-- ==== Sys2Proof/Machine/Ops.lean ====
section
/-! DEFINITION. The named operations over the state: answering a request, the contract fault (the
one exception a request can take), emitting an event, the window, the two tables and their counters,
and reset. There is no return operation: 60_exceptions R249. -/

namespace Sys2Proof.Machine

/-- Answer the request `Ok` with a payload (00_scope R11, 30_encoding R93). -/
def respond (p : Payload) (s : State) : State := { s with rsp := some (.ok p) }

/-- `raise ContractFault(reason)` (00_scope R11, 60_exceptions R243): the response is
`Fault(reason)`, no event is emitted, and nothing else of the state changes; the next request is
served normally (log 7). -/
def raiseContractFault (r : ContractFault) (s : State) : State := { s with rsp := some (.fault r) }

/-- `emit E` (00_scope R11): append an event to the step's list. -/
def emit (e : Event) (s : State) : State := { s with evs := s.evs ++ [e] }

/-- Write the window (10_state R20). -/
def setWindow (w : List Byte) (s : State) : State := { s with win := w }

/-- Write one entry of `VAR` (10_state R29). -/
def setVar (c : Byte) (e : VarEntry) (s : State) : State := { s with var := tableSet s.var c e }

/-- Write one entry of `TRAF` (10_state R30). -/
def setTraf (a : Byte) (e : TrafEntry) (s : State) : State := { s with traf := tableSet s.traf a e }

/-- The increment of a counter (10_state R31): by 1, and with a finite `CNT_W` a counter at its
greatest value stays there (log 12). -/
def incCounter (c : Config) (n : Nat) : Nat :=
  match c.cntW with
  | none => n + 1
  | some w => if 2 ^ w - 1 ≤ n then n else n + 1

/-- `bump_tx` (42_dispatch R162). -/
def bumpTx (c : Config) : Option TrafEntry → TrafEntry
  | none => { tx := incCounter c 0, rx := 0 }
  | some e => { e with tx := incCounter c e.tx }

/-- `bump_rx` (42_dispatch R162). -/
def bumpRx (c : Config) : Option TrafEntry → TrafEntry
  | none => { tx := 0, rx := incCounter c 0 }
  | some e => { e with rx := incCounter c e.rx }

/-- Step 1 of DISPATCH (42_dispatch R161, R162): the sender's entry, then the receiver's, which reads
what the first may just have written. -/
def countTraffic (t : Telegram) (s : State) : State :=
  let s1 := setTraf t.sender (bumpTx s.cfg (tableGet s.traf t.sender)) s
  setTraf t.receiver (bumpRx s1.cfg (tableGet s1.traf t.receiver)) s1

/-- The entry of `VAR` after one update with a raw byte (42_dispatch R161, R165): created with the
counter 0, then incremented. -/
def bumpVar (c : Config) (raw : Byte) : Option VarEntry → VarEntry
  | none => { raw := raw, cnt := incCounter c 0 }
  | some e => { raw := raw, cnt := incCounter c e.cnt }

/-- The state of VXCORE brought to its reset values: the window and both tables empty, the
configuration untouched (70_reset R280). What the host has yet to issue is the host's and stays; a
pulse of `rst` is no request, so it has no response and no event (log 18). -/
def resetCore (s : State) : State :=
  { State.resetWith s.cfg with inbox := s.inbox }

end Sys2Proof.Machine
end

##########

## Problem description
Please repeat each line above exactly.

## Result of the task
-- ==== Sys2Proof/Machine/Ops.lean ====
section
/-! DEFINITION. The named operations over the state: answering a request, the contract fault (the
one exception a request can take), emitting an event, the window, the two tables and their counters,
and reset. There is no return operation: 60_exceptions R249. -/

namespace Sys2Proof.Machine

/-- Answer the request `Ok` with a payload (00_scope R11, 30_encoding R93). -/
def respond (p : Payload) (s : State) : State := { s with rsp := some (.ok p) }

/-- `raise ContractFault(reason)` (00_scope R11, 60_exceptions R243): the response is
`Fault(reason)`, no event is emitted, and nothing else of the state changes; the next request is
served normally (log 7). -/
def raiseContractFault (r : ContractFault) (s : State) : State := { s with rsp := some (.fault r) }

/-- `emit E` (00_scope R11): append an event to the step's list. -/
def emit (e : Event) (s : State) : State := { s with evs := s.evs ++ [e] }

/-- Write the window (10_state R20). -/
def setWindow (w : List Byte) (s : State) : State := { s with win := w }

/-- Write one entry of `VAR` (10_state R29). -/
def setVar (c : Byte) (e : VarEntry) (s : State) : State := { s with var := tableSet s.var c e }

/-- Write one entry of `TRAF` (10_state R30). -/
def setTraf (a : Byte) (e : TrafEntry) (s : State) : State := { s with traf := tableSet s.traf a e }

/-- The increment of a counter (10_state R31): by 1, and with a finite `CNT_W` a counter at its
greatest value stays there (log 12). -/
def incCounter (c : Config) (n : Nat) : Nat :=
  match c.cntW with
  | none => n + 1
  | some w => if 2 ^ w - 1 ≤ n then n else n + 1

/-- `bump_tx` (42_dispatch R162). -/
def bumpTx (c : Config) : Option TrafEntry → TrafEntry
  | none => { tx := incCounter c 0, rx := 0 }
  | some e => { e with tx := incCounter c e.tx }

/-- `bump_rx` (42_dispatch R162). -/
def bumpRx (c : Config) : Option TrafEntry → TrafEntry
  | none => { tx := 0, rx := incCounter c 0 }
  | some e => { e with rx := incCounter c e.rx }

/-- Step 1 of DISPATCH (42_dispatch R161, R162): the sender's entry, then the receiver's, which reads
what the first may just have written. -/
def countTraffic (t : Telegram) (s : State) : State :=
  let s1 := setTraf t.sender (bumpTx s.cfg (tableGet s.traf t.sender)) s
  setTraf t.receiver (bumpRx s1.cfg (tableGet s1.traf t.receiver)) s1

/-- The entry of `VAR` after one update with a raw byte (42_dispatch R161, R165): created with the
counter 0, then incremented. -/
def bumpVar (c : Config) (raw : Byte) : Option VarEntry → VarEntry
  | none => { raw := raw, cnt := incCounter c 0 }
  | some e => { raw := raw, cnt := incCounter c e.cnt }

/-- The state of VXCORE brought to its reset values: the window and both tables empty, the
configuration untouched (70_reset R280). What the host has yet to issue is the host's and stays; a
pulse of `rst` is no request, so it has no response and no event (log 18). -/
def resetCore (s : State) : State :=
  { State.resetWith s.cfg with inbox := s.inbox }

end Sys2Proof.Machine
end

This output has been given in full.